Berlin

Schäuble mit Galinski-Preis geehrt

Bundestagspräsident Wolfgang Schäuble trägt sich in das Gästebuch der Holocaust-Gedenkstätte Yad Vashem ein (Archivbild, 2018). Foto: dpa

Bundestagspräsident Wolfgang Schäuble (CDU) ist am Montag mit dem Heinz-Galinski-Preis der Berliner Jüdischen Gemeinde und der Heinz-Galinski-Stiftung geehrt worden. Der Preis wurde Schäuble bei einem Festakt im Jüdischen Gemeindehaus Fasanenstraße in Berlin überreicht.

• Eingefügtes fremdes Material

@[simp] theorem notBefore_regs (s : State) (t : Nat) : (notBefore s t).regs = s.regs := by
  unfold notBefore; split <;> rfl
@[simp] theorem notBefore_staged (s : State) (t : Nat) : (notBefore s t).staged = s.staged := by
  unfold notBefore; split <;> rfl
@[simp] theorem notBefore_latches (s : State) (t : Nat) : (notBefore s t).latches = s.latches := by
  unfold notBefore; split <;> rfl
@[simp] theorem notBefore_sram (s : State) (t : Nat) : (notBefore s t).sram = s.sram := by
  unfold notBefore; split <;> rfl
@[simp] theorem notBefore_dram (s : State) (t : Nat) : (notBefore s t).dram = s.dram := by
  unfold notBefore; split <;> rfl
@[simp] theorem notBefore_mgmtSram (s : State) (t : Nat) : (notBefore s t).mgmtSram = s.mgmtSram := by
  unfold notBefore; split <;> rfl
@[simp] theorem notBefore_l2 (s : State) (t : Nat) : (notBefore s t).l2 = s.l2 := by
  unfold notBefore; split <;> rfl
@[simp] theorem notBefore_dmc (s : State) (t : Nat) : (notBefore s t).dmc = s.dmc := by
  unfold notBefore; split <;> rfl
@[simp] theorem notBefore_err (s : State) (t : Nat) : (notBefore s t).err = s.err := by
  unfold notBefore; split <;> rfl
@[simp] theorem notBefore_tiles (s : State) (t : Nat) : (notBefore s t).tiles = s.tiles := by
  unfold notBefore; split <;> rfl
@[simp] theorem notBefore_pipes (s : State) (t : Nat) : (notBefore s t).pipes = s.pipes := by
  unfold notBefore; split <;> rfl
@[simp] theorem notBefore_trv (s : State) (t : Nat) : (notBefore s t).trv = s.trv := by
  unfold notBefore; split <;> rfl
@[simp] theorem notBefore_jq (s : State) (t : Nat) : (notBefore s t).jq = s.jq := by
  unfold notBefore; split <;> rfl
@[simp] theorem notBefore_ringNext (s : State) (t : Nat) : (notBefore s t).ringNext = s.ringNext := by
  unfold notBefore; split <;> rfl
@[simp] theorem notBefore_ringSince (s : State) (t : Nat) : (notBefore s t).ringSince = s.ringSince := by
  unfold notBefore; split <;> rfl
@[simp] theorem notBefore_sre (s : State) (t : Nat) : (notBefore s t).sre = s.sre := by
  unfold notBefore; split <;> rfl
@[simp] theorem notBefore_bil (s : State) (t : Nat) : (notBefore s t).bil = s.bil := by
  unfold notBefore; split <;> rfl
@[simp] theorem notBefore_dfl (s : State) (t : Nat) : (notBefore s t).dfl = s.dfl := by
  unfold notBefore; split <;> rfl
@[simp] theorem notBefore_cip (s : State) (t : Nat) : (notBefore s t).cip = s.cip := by
  unfold notBefore; split <;> rfl
@[simp] theorem notBefore_dtm (s : State) (t : Nat) : (notBefore s t).dtm = s.dtm := by
  unfold notBefore; split <;> rfl
@[simp] theorem notBefore_bmk (s : State) (t : Nat) : (notBefore s t).bmk = s.bmk := by
  unfold notBefore; split <;> rfl
@[simp] theorem notBefore_pkt (s : State) (t : Nat) : (notBefore s t).pkt = s.pkt := by
  unfold notBefore; split <;> rfl
@[simp] theorem notBefore_fab (s : State) (t : Nat) : (notBefore s t).fab = s.fab := by
  unfold notBefore; split <;> rfl
@[simp] theorem notBefore_pwr (s : State) (t : Nat) : (notBefore s t).pwr = s.pwr := by
  unfold notBefore; split <;> rfl
@[simp] theorem notBefore_resp (s : State) (t : Nat) : (notBefore s t).resp = s.resp := by
  unfold notBefore; split <;> rfl
@[simp] theorem notBefore_pulses (s : State) (t : Nat) : (notBefore s t).pulses = s.pulses := by
  unfold notBefore; split <;> rfl
@[simp] theorem notBefore_freeCtr (s : State) (t : Nat) : (notBefore s t).freeCtr = s.freeCtr := by
  unfold notBefore; split <;> rfl
@[simp] theorem notBefore_void (s : State) (t : Nat) : (notBefore s t).void = s.void := by
  unfold notBefore; split <;> rfl
@[simp] theorem notBefore_pending (s : State) (t : Nat) : (notBefore s t).pending = s.pending := by
  unfold notBefore; split <;> rfl
@[simp] theorem recPut_regs (s : State) (r : SlotRec) : (recPut s r).regs = s.regs := by
  unfold recPut; split <;> rfl
@[simp] theorem recPut_staged (s : State) (r : SlotRec) : (recPut s r).staged = s.staged := by
  unfold recPut; split <;> rfl
@[simp] theorem recPut_latches (s : State) (r : SlotRec) : (recPut s r).latches = s.latches := by
  unfold recPut; split <;> rfl
@[simp] theorem recPut_sram (s : State) (r : SlotRec) : (recPut s r).sram = s.sram := by
  unfold recPut; split <;> rfl
@[simp] theorem recPut_dram (s : State) (r : SlotRec) : (recPut s r).dram = s.dram := by
  unfold recPut; split <;> rfl
@[simp] theorem recPut_mgmtSram (s : State) (r : SlotRec) : (recPut s r).mgmtSram = s.mgmtSram := by
  unfold recPut; split <;> rfl
@[simp] theorem recPut_l2 (s : State) (r : SlotRec) : (recPut s r).l2 = s.l2 := by
  unfold recPut; split <;> rfl
@[simp] theorem recPut_dmc (s : State) (r : SlotRec) : (recPut s r).dmc = s.dmc := by
  unfold recPut; split <;> rfl
@[simp] theorem recPut_err (s : State) (r : SlotRec) : (recPut s r).err = s.err := by
  unfold recPut; split <;> rfl
@[simp] theorem recPut_tiles (s : State) (r : SlotRec) : (recPut s r).tiles = s.tiles := by
  unfold recPut; split <;> rfl
@[simp] theorem recPut_pipes (s : State) (r : SlotRec) : (recPut s r).pipes = s.pipes := by
  unfold recPut; split <;> rfl
@[simp] theorem recPut_trv (s : State) (r : SlotRec) : (recPut s r).trv = s.trv := by
  unfold recPut; split <;> rfl
@[simp] theorem recPut_jq (s : State) (r : SlotRec) : (recPut s r).jq = s.jq := by
  unfold recPut; split <;> rfl
@[simp] theorem recPut_ringNext (s : State) (r : SlotRec) : (recPut s r).ringNext = s.ringNext := by
  unfold recPut; split <;> rfl
@[simp] theorem recPut_ringSince (s : State) (r : SlotRec) : (recPut s r).ringSince = s.ringSince := by
  unfold recPut; split <;> rfl
@[simp] theorem recPut_sre (s : State) (r : SlotRec) : (recPut s r).sre = s.sre := by
  unfold recPut; split <;> rfl
@[simp] theorem recPut_bil (s : State) (r : SlotRec) : (recPut s r).bil = s.bil := by
  unfold recPut; split <;> rfl
@[simp] theorem recPut_dfl (s : State) (r : SlotRec) : (recPut s r).dfl = s.dfl := by
  unfold recPut; split <;> rfl
@[simp] theorem recPut_cip (s : State) (r : SlotRec) : (recPut s r).cip = s.cip := by
  unfold recPut; split <;> rfl
@[simp] theorem recPut_dtm (s : State) (r : SlotRec) : (recPut s r).dtm = s.dtm := by
  unfold recPut; split <;> rfl
@[simp] theorem recPut_pkt (s : State) (r : SlotRec) : (recPut s r).pkt = s.pkt := by
  unfold recPut; split <;> rfl
@[simp] theorem recPut_fab (s : State) (r : SlotRec) : (recPut s r).fab = s.fab := by
  unfold recPut; split <;> rfl
@[simp] theorem recPut_pwr (s : State) (r : SlotRec) : (recPut s r).pwr = s.pwr := by
  unfold recPut; split <;> rfl
@[simp] theorem recPut_mono (s : State) (r : SlotRec) : (recPut s r).mono = s.mono := by
  unfold recPut; split <;> rfl
@[simp] theorem recPut_resp (s : State) (r : SlotRec) : (recPut s r).resp = s.resp := by
  unfold recPut; split <;> rfl
@[simp] theorem recPut_pulses (s : State) (r : SlotRec) : (recPut s r).pulses = s.pulses := by
  unfold recPut; split <;> rfl
@[simp] theorem recPut_freeCtr (s : State) (r : SlotRec) : (recPut s r).freeCtr = s.freeCtr := by
  unfold recPut; split <;> rfl
@[simp] theorem recPut_void (s : State) (r : SlotRec) : (recPut s r).void = s.void := by
  unfold recPut; split <;> rfl
@[simp] theorem recPut_pending (s : State) (r : SlotRec) : (recPut s r).pending = s.pending := by
  unfold recPut; split <;> rfl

Mit der Auszeichnung wurden seine besonderen Verdienste um das jüdische Leben in Deutschland und um die deutsch-israelischen Beziehungen gewürdigt. Die Laudatio auf den Bundestagspräsidenten hielt die Präsidentin der Israelitischen Kultusgemeinde München und Oberbayern, Charlotte Knobloch.

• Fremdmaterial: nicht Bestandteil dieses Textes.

theorem witness_Bundle : met 3 [([0, 1], premises_Bundle (onTile 95 Tile.reset) 95 (BitVec.ofNat 128 (3 * 2 ^ 124))),
    ([2], premises_Bundle (onTile 95 { Tile.reset with pc := 2047, imem := [(2047, 3)] }) 95 0)] = true := by decide +kernel

theorem witness_TileControl : met 7 [([0, 3, 5], premises_TileControl (setTile awake 95 { Tile.reset with fill := false }) .bmk 95 1), ([1, 4], premises_TileControl (setR [(Reg.TILE_FAULT 95, 0x80000000)] awake) .bmk 95 1),
    ([2, 6], premises_TileControl awake .bmk 95 0xFFFFFFF8)] = true := by decide +kernel

theorem witness_TileUpkeep : met 5 [([0], premises_TileUpkeep (setTile awake 95 { Tile.reset with fill := true, heldAcc := [.window .bmk (.data 8191 0) none] }) .bmk 95 0 8191),
    ([1, 2, 4], premises_TileUpkeep (setTile awake 95 { Tile.reset with fill := true }) .bmk 95 0 0),
    ([3], premises_TileUpkeep (setTile awake 95 { Tile.reset with fill := false, pc := 2047 }) .bmk 95 0 0)] = true := by decide +kernel

theorem witness_TileWindow : met 11 [([0, 6], premises_TileWindow (onTile 95 (dataWord 8191 (aWord 1) Tile.reset)) .bmk 95 8191 5 0 0 (aWord 1) 0 []),
    ([1], premises_TileWindow (onTile 95 { Tile.reset with latchD := some (8191, [1, 2]) }) .bmk 95 8191 5 0 0 0 0 [1, 2]), ([2], premises_TileWindow (onTile 95 Tile.reset) .bmk 95 8191 6 0 0 0 0 []),
    ([3], premises_TileWindow (onTile 95 Tile.reset) .bmk 95 0 0 2047 0 0 0 []), ([4], premises_TileWindow (onTile 95 { Tile.reset with latchI := some (2047, [1, 2, 3]) }) .bmk 95 0 0 2047 3 0 0 [1, 2, 3]),
    ([5], premises_TileWindow (onTile 95 Tile.reset) .bmk 95 8191 4 0 0 0 0 []), ([7, 8], premises_TileWindow (setR [(Reg.TILE_CTRL 95, 0)] (onTile 95 Tile.reset)) .bmk 95 0 0 2047 2 0 0 []),
    ([9], premises_TileWindow awake .bmk 95 8191 0 0 0 0 0 []), ([10], premises_TileWindow (onTile 95 Tile.reset) .bmk 95 0 0 2047 3 0 0 [])] = true := by decide +kernel

/-- A channel 1 of tile 95 with one transfer: 20 bytes of shared SRAM for data word 8 191, or out of it. -/
def moving (ext : Nat) (out : Bool) : State := onTile 95 { Tile.reset with dma := [(1, ⟨some ⟨ext, 8191, 0, 20, 0, true, out⟩, none, 0⟩)] }
/-- Tile 95 with its scrubber on at the ends of its memories. -/
def scrubbing : State := setR [(Reg.TILE_SCRUB_CTRL 95, 0x10E)] (onTile 95 { Tile.reset with scrubD := 8191, scrubI := 2047 })

theorem witness_TileBackground : met 7 [([0, 1], let s := onTile 95 { Tile.reset with writeBacks := [⟨false, 8191, 5⟩] }; premises_TileBackground s s 95 ⟨false, 8191, 5⟩ [] 7 0 0 0 ⟨0, 0, 0, 20, 0, true, false⟩ none 0 []),
    ([2], let s := moving 0x10006C0000 false; premises_TileBackground s s 95 ⟨false, 0, 0⟩ [] 7 0 0 1 ⟨0x10006C0000, 8191, 0, 20, 0, true, false⟩ none 0 (List.replicate 20 0)),
    ([3, 4, 5, 6], premises_TileBackground scrubbing scrubbing 95 ⟨false, 0, 0⟩ [] 7 0 0 0 ⟨0, 0, 0, 20, 0, true, false⟩ none 0 [])] = true := by decide +kernel

theorem witness_Withdrawal : met 3 [([0], let s := onTile 95 { Tile.reset with wait := some ⟨0, true, true, .stop⟩ }
      premises_Withdrawal { s with trv := { s.trv with inbox := [.ask 95 none, .withdraw 95] } } 95 0),
    ([1], let s := onTile 95 { Tile.reset with wait := some ⟨0, true, true, .stop⟩, answer := some .ack }
      premises_Withdrawal { s with trv := { s.trv with inbox := [.withdraw 95] } } 95 0),
    ([2], let s := onTile 95 { Tile.reset with wait := some ⟨0, true, true, .stop⟩ }
      premises_Withdrawal { s with jq := { s.jq with withdraws := [95] } } 95 0)] = true := by decide +kernel

theorem witness_Transfer : met 3 [([0], let s := moving 0x10006C0000 false; premises_Transfer s s 95 1 ⟨0x10006C0000, 8191, 0, 20, 0, true, false⟩ none (List.replicate 20 0) 0),
    ([1], let s := moving 0x10006C0000 true; premises_Transfer s s 95 1 ⟨0x10006C0000, 8191, 0, 20, 0, true, true⟩ none [] 0),
    ([2], let s := moving 0x4000 false; premises_Transfer s (memRead s (dmaPort 95 1 0) 0x4000 20).2 95 1 ⟨0x4000, 8191, 0, 20, 0, true, false⟩ none [] 0)] = true := by decide +kernel

/-! ### Traverse and the queue engine -/

/-- A graph at entry 10, a node of it at 11, node 11's entry as given; entry 12 a timer. -/
def aGraph : GraphE := ⟨false, 4, 100, 60, 20, 20, 3, 5⟩
def aNode (st : NodeState) (counts thr : List Nat) : NodeE := ⟨st, 5, 11, false, 10, 7, counts, thr, false, 0⟩
def aTimer : TimerE := ⟨true, false, 1, 2, 11, 5, 0⟩
def resident (g : GraphE) (n : NodeE) (s : State) : State := putE (putE (putE s 10 (.graph g)) 11 (.node n)) 12 (.timer aTimer)
def trvInbox (l : List TrvMsg) (s : State) : State := { s with trv := { s.trv with inbox := l } }

theorem witness_Token : met 4 [([0], premises_Token (trvInbox [.tokens 96 10 3 255] (resident aGraph (aNode .idle [] []) awake)) 96 10 3 255 [] (aNode .idle [] []) aGraph),
    ([1], let n := aNode .running [0, 0, 0, 1] [0, 0, 0, 1]; premises_Token (trvInbox [.tokens 96 11 3 255] (resident aGraph n awake)) 96 11 3 255 [] n aGraph),
    ([2], let n := aNode .idle [0, 0, 0, 195] [1, 0, 0, 255]; premises_Token (trvInbox [.tokens 96 11 3 60] (resident aGraph n awake)) 96 11 3 60 [] n aGraph),
    ([3], let n := aNode .idle [1, 0, 0, 195] [1, 0, 0, 255]; premises_Token (trvInbox [.tokens 96 11 3 60] (resident aGraph n awake)) 96 11 3 60 [] n aGraph)] = true := by decide +kernel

STIMME Knobloch würdigte den CDU-Politiker als einen Menschen, der immer wieder deutlich seine Stimme gegen Demagogen und Antidemokraten im Land erhebe und dem die Beschäftigung mit der deutschen Vergangenheit ein besonderes Anliegen sei. Wie nur wenige andere habe sich Schäuble in seiner in höchstem Maße verdienstvollen politischen Laufbahn für die jüdische Gemeinschaft in Deutschland verwendet, sagte Knobloch.

Mit der Ehrung wurden auch Schäubles besondere Verdienste um das jüdische Leben ausgezeichnet.

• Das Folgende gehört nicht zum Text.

-- ==== Sys2Proof/Word.lean ====
section
/-! DEFINITION. The words of the model: bytes, register words, the three signal values, sparse stores, the names of the
registers and the requesters that may issue a command. -/
namespace Sys2Proof

/-- A byte of a memory. -/
abbrev Byte := BitVec 8

/-- A register word (R8: registers are 32 bits wide). -/
abbrev Word := BitVec 32

/-- A sparse map from a number to a value: pairs with strictly rising keys, none of whose values is the default of its key. -/
abbrev Store (α : Type) := List (Nat × α)

/-- A signal value: 0, 1 or X (R29). -/
inductive Tri where
  | zero
  | one
  | x
  deriving DecidableEq, Repr, Inhabited

/-- Privilege mode of a tutor core (R294). -/
inductive Priv where
  | user
  | supervisor
  | machine
  deriving DecidableEq, Repr

/-- An access that an instruction makes: 0 load, 1 store, 2 AMO; address, bytes, data. -/
structure CoreAcc where
  kind : Nat
  addr : Nat
  len : Nat
  data : Nat
  deriving DecidableEq, Repr

/-- Who issues a request (R13, R77, R471). `peek` accesses are marked beside the requester, not in it. -/
inductive Requester where
  /-- PCI Express physical function 0. -/
  | pf0
  /-- PCI Express virtual function 1-63. -/
  | vf (f : Fin 64)
  /-- Tutor core `c` in a privilege mode. -/
  | core (c : Fin 64) (m : Priv)
  /-- A proctor (0 or 1): it holds the rights of the active proctor only while it is ACTIVE (R408). -/
  | proctor (i : Fin 2)
  /-- The monitor of the active proctor (R360). -/
  | monitor
  /-- The hall monitor, in control after a takeover (R415). -/
  | hallMonitor
  /-- A device unit by its number in Table HIF-10: 0-3 the loader contexts, 0x010 and 0x011 the dispatchers,
  0x100-0x1FF the DMA engines, 0x200-0x20F the trace engines, 0x210 and 0x211 the stopwatch writers, 0x220 the funnel. -/
  | device (n : Fin 4096)
  deriving DecidableEq, Repr

/-- What a request packet says beside its requester (Table HIF-2): source and destination node, tag, epoch, address, and where its
route or that of its response meets a disabled router or link (0 nowhere, 1 on the way, 2 on the way back), which no register sets.
`bar` is the BAR a host function's request comes through: 0 BAR 0, 1 BAR 2, 2 BAR 4. -/
structure Pkt where
  bar : Fin 3 := 0
  src : Fin 128 := 0
  dst : Fin 128 := 0
  tag : Byte := 0
  epoch : BitVec 16 := 0
  cut : Fin 3 := 0
  addr : BitVec 48 := 0
  deriving DecidableEq, Repr

/-- The operations of RV64A's AMOs. -/
inductive AmoOp where
  | swap
  | add
  | xor
  | and
  | or
  | min
  | max
  | minu
  | maxu
  deriving DecidableEq, Repr

/-- The registers, one constructor for each name of the register code lines. `LNK_x` stands for `XOT_LNK_x` and `NET_LNK_x`,
which have one layout (R293); its instances are numbered by link direction. -/
inductive Reg where
  | CLS_SUB_STATUS
  | CLS_SUB_CMD
  | CLS_SUB_CMD_STATUS
  | CLS_IMEM_CE
  | CLS_IMEM_UE
  | CLS_SLATE_PE
  | CLS_SLATE_SEL
  | CLS_SLATE_DATA
  | CLS_BP_MAP
  | CLS_SEQ_STATUS
  | PART_STATE
  | PART_CMD
  | PART_CMD_STATUS
  | PART_CFG
  | PART_CFG_NEXT
  | PART_TEMPO
  | PART_TEMPO_NEXT
  | PART_COMMIT
  | PART_TEMPO_STAT
  | PART_TEMPO_EARLY
  | PART_BELL_NUM_LO
  | PART_BELL_NUM_HI
  | PART_BELL_STAMP_0
  | PART_BELL_STAMP_1
  | PART_BELL_STAMP_2
  | PART_BELL_STAMP_3
  | PART_TIN_CFG
  | PART_TIN_COUNT
  | PART_GEN_CTL
  | PART_GEN_START_NS
  | PART_GEN_START_SEC_LO
  | PART_GEN_START_SEC_HI
  | PART_GEN_PERIOD_NS
  | PART_GEN_PERIOD_FRAC
  | PART_TOUT_CFG
  | NET_CAP
  | NET_PART_LAT
  | NET_CONTENTION
  | NET_XPART
  | NET_SCHED_CE
  | NET_SCHED_UE
  | NET_SW_OWN
  | NET_SW_VALID
  | NET_BR_OWN_WE
  | NET_BR_OWN_EW
  | NET_BR_VALID
  | NET_BR_STAT
  | PART_FREEZE_CNT
  | PART_FROZEN_CLOCKS_LO
  | PART_FROZEN_CLOCKS_HI
  | PART_FRZ_STATUS
  | PART_FRZ_LAST
  | PART_FRZ_LAST_BELL_LO
  | PART_FRZ_LAST_BELL_HI
  | PART_FRZ_LAST_LEN
  | PART_NOTICE
  | PART_FRZ_CHAIN
  | PART_SCC_LO
  | PART_SCC_HI
  | BBD_BANK
  | BBD_CE
  | BBD_UE
  | BBD_UE_ADDR_LO
  | BBD_UE_ADDR_HI
  | BBD_SCRUB_CFG
  | BBD_WORD_SEL
  | BBD_WORD_STAT
  | BBD_PART
  | BBD_PCNT
  | BBD_PDROP
  | BBD_MARCH_CMD
  | BBD_MARCH_CFG
  | BBD_MARCH_BUF_LO
  | BBD_MARCH_BUF_HI
  | BBD_MARCH_STATUS
  | BBD_MARCH_FAIL
  | BBD_RETIRE_CMD
  | BBD_RETIRE_STATUS
  | HBM_STATUS
  | HBM_CE
  | HBM_UE
  | HBM_LATE
  | HBM_BUDGET_LO
  | HBM_BUDGET_HI
  | HBM_RET_STAT
  | HBM_RETIRE_CMD
  | HBM_REG_A
  | PART_FAULT_ACTION
  | PART_FAULT_ACTION_NEXT
  | PART_FAULT_HEAD
  | PART_FAULT_TAIL
  | PART_FAULT_LOST
  | PART_LAT_DECL
  | PART_LAT_PORT
  | PART_LAT_PORT_CTL
  | PART_FAULT_LOG
  | PART_LAT_ACT
  | PART_LDR_CMD
  | PART_LDR_ADDR_LO
  | PART_LDR_ADDR_HI
  | PART_LDR_SIZE_LO
  | PART_LDR_SIZE_HI
  | PART_LDR_STATUS
  | PART_LDR_REPORT_A
  | PART_LDR_REPORT_B
  | PART_LDR_REPORT_C
  | PART_LDR_BYTES_LO
  | PART_LDR_BYTES_HI
  | PART_LDR_CFG
  | PART_LDR_DONE
  | PART_LDR_BOOT
  | PART_LDR_BOOT_RES
  | SEC_KEY_STATUS
  | SEC_KEY_CMD
  | SEC_KEY_DATA
  | SEC_LC_CMD
  | SEC_LC_STAT
  | SEC_RK_STAT
  | SEC_RK_CMD
  | SEC_RK_DATA
  | SEC_SVN_STAT
  | SEC_SVN_CMD
  | TRC_PCFG
  | TRC_PCFG_NEXT
  | TRC_PCMD
  | TRC_PSTAT
  | TRC_TRG_DES
  | TRC_TRG_EXT
  | TRC_TRG_ACT
  | TRC_TRG_STAT
  | TRC_TRG_SEL
  | TRC_AREA
  | TRC_SNAP_STAT
  | TRC_JRN_STAT
  | TRC_SIG_WR
  | TRC_SIG_LOST
  | TRC_REPLAY_STOP_LO
  | TRC_REPLAY_STOP_HI
  | TRC_REPLAY_STAT
  | TRC_SNAP_BELL_LO
  | TRC_SNAP_BELL_HI
  | TRC_PRB_SEL
  | TRC_PRB_DATA
  | STW_IN_RX
  | STW_IN_RX_NEXT
  | STW_IN_DSK
  | STW_IN_DSK_NEXT
  | STW_IN_CFG
  | STW_IN_CFG_NEXT
  | STW_IN_CMD
  | STW_IN_STAT
  | STW_IN_LAST
  | STW_TRG_CFG
  | STW_TRG_MIN
  | STW_TRG_MAX
  | STW_TRG_OUT
  | STW_TRG_CMD
  | STW_TRG_STAT
  | STW_TRG_TIME_LO
  | STW_TRG_TIME_HI
  | STW_CAL_CFG
  | STW_CAL_CMD
  | STW_CAL_STAT
  | STW_SINK
  | STW_RING
  | STW_RING_WR
  | STW_LOST
  | STW_LINE
  | STW_TB_CMD
  | STW_TB_LO
  | STW_TB_HI
  | STW_TB_NS
  | STW_TB_SEC_LO
  | STW_TB_SEC_HI
  | STW_TDC
  | XOT_CFG
  | XOT_STAT
  | XOT_PEER
  | XOT_VEC_STAT
  | XOT_CH_STAT
  | XOT_NAME
  | LNK_STAT
  | LNK_CFG
  | LNK_CFG_NEXT
  | LNK_CMD
  | LNK_CNT
  | LNK_LAT
  | LNK_LANE
  | LNK_ERR
  | NET_LINK_CFG
  | DSP_DISPLACED
  | DSP_BADDESC
  | DSP_TICK_CFG
  | DSP_TICK_PERIOD
  | DSP_TICK_CNT
  | DSP_TICK_STAT
  | DSP_TICK_CMD
  | DSP_CORE_CFG
  | DSP_DESK_STAT
  | DSP_MTIMECMP_LO
  | DSP_MTIMECMP_HI
  | DSP_MSIP
  | DSP_Q_CFG
  | DSP_Q_CFG_NEXT
  | DSP_Q_RING_LO
  | DSP_Q_RING_HI
  | DSP_Q_HEAD
  | DSP_Q_TAIL
  | DSP_Q_CMD
  | DSP_Q_STAT
  | HIF_LINK_STAT
  | HIF_CFG
  | HIF_WIN_LO
  | HIF_WIN_HI
  | HIF_VF_OWN
  | HIF_VF_MEM
  | HIF_VF_WIN_LO
  | HIF_VF_WIN_HI
  | HIF_AP_LO
  | HIF_AP_HI
  | HIF_IRQ_ROUTE
  | HIF_PEVT_EN
  | HIF_IRQ_PEND_LO
  | HIF_IRQ_PEND_HI
  | HIF_MBX_CFG
  | HIF_MBX_DATA
  | HIF_MBX_XMASK
  | HIF_MBX_BELL_LO
  | HIF_MBX_BELL_HI
  | HIF_MBX_STAT
  | HIF_QIRQ
  | NET_TN_CFG
  | NET_TN_ERR
  | NET_TN_RT_SEL
  | NET_TN_RT_DATA
  | TIM_NOW_0
  | TIM_NOW_1
  | TIM_NOW_2
  | TIM_NOW_3
  | TIM_STAT
  | TIM_CMD
  | TIM_OFS_0
  | TIM_OFS_1
  | TIM_OFS_2
  | TIM_OFS_3
  | TIM_RATE
  | TIM_CFG
  | TIM_EVT
  | TIM_EVT_EN
  | TIM_ETH_CFG
  | TIM_TXTS_0
  | TIM_TXTS_1
  | TIM_TXTS_2
  | TIM_TXTS_3
  | TIM_PTM_CMD
  | TIM_PTM_CFG
  | TIM_PTM_STAT
  | TIM_PTM_T1_LO
  | TIM_PTM_T1_HI
  | TIM_PTM_T4_LO
  | TIM_PTM_T4_HI
  | TIM_PTM_MST_LO
  | TIM_PTM_MST_HI
  | TIM_PTM_PDLY
  | TIM_CMK_MARK
  | TIM_CMK_ARR_LO
  | TIM_CMK_ARR_HI
  | TIM_CMK_OW
  | DBG_MBX_CTL
  | DBG_MBX_STAT
  | DBG_MBX_REQ
  | DBG_MBX_RSP
  | DBG_CORE_STAT
  | DBG_CTI_CORE
  | DBG_CTI_FRZ
  | DBG_CTI_PULSE
  | DBG_FUN_CFG
  | DBG_FUN_WR
  | DBG_FUN_LOST
  | DBG_HP_STAT
  | DBG_DWDOG
  | PRC_PROC_STAT
  | PRC_PROC_CMD
  | PRC_PROC_SRC_LO
  | PRC_PROC_SRC_HI
  | PRC_PROC_LEN
  | PRC_HM_CFG
  | PRC_HM_STAT
  | PRC_CLS_SUB_CMD
  | PRC_CLS_SUB_STAT
  | PRC_UNIT_CMD
  | PRC_UNIT_STAT
  | PRC_RCALL_SEL
  | PRC_NAME_SEL
  | PRC_RCALL
  | PRC_NAME_DATA
  | PRC_THRESH
  | PRC_ECCST_CMD
  | PRC_ECCST_STAT
  | PRC_REPAIR
  | PRC_STALE
  | PRC_VIOL_STAT
  | PRC_RC_STAT
  | PRC_VIOL
  | PRC_RC
  | RST_CAUSE
  | RST_SWREQ
  | RST_DBGREQ
  | RST_UNIT_CORE_LO
  | RST_UNIT_CORE_HI
  | RST_UNIT_CLS
  | RST_UNIT_MISC
  | RST_UNIT_STAT
  | RST_PEND
  | RST_STRAP
  | RST_CLK_STAT
  | RST_CLK_CFG
  | RST_CLKGOOD
  | RST_RAIL_STAT
  | RST_TEMP
  | RST_THR_CFG
  | RST_PWR_STAT
  | RST_PWR_CMD
  | RST_PWR_WAKE
  | RST_DWDOG_CFG
  | RST_DWDOG_KICK
  | RST_DWDOG_STAT
  | LCK_REG
  | PIO_PIN_CFG
  | PIO_PSRC
  | PIO_OUT
  | PIO_OE
  | PIO_IN
  | PIO_BANK_STAT
  | PIO_LOCK
  | PIO_LOCK_MASK
  | PIO_LOCK_STAT
  | PIO_STAT
  | PIO_FUSE
  | PIO_FUSE_CMD
  | GLB_ID
  | GLB_LCS
  | GLB_UID
  | GLB_CAP_0
  | GLB_CAP_1
  | DIE_ID
  | GLB_FEATURE_LEVEL
  | GLB_STEP_TARGET
  | GLB_STEP_FREQ
  | GLB_DERATE_REASON
  deriving DecidableEq, Repr

/-- Bit `k` of a number, as 0 or 1. -/
def bitAt (v k : Nat) : Nat := v / 2 ^ k % 2

/-- Bits `[lo + w - 1 : lo]` of a number. -/
def bitsAt (v lo w : Nat) : Nat := v / 2 ^ lo % 2 ^ w

/-- 1 for true, 0 for false. -/
def b2n (b : Bool) : Nat := if b then 1 else 0

end Sys2Proof
end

Als ein wahrer und aufrichtiger Freund des Staates Israel habe er sich zudem unermüdlich für die Beziehungen zwischen Deutschland und Israel eingesetzt und sei für die deutsch-israelische Freundschaft »stets ein Fels in der Brandung«, sagte Knobloch.

Gerade in den aktuellen schwierigen und unsicheren Zeiten könne die jüdische Gemeinschaft in Deutschland dankbar und glücklich sein, dass es fähige und selbstbewusste Sachwalter der Demokratie wie den Bundestagspräsidenten gebe, die sich einer Verrohung der politischen Sitten zuverlässig in den Weg stellen und »auf die wir bauen und auf die wir uns verlassen können«, sagte Knobloch. In Anbetracht der andauernden Erosion der freiheitlichen Fundamente des Landes sei diese demokratische Standhaftigkeit heute ganz besonders gefragt.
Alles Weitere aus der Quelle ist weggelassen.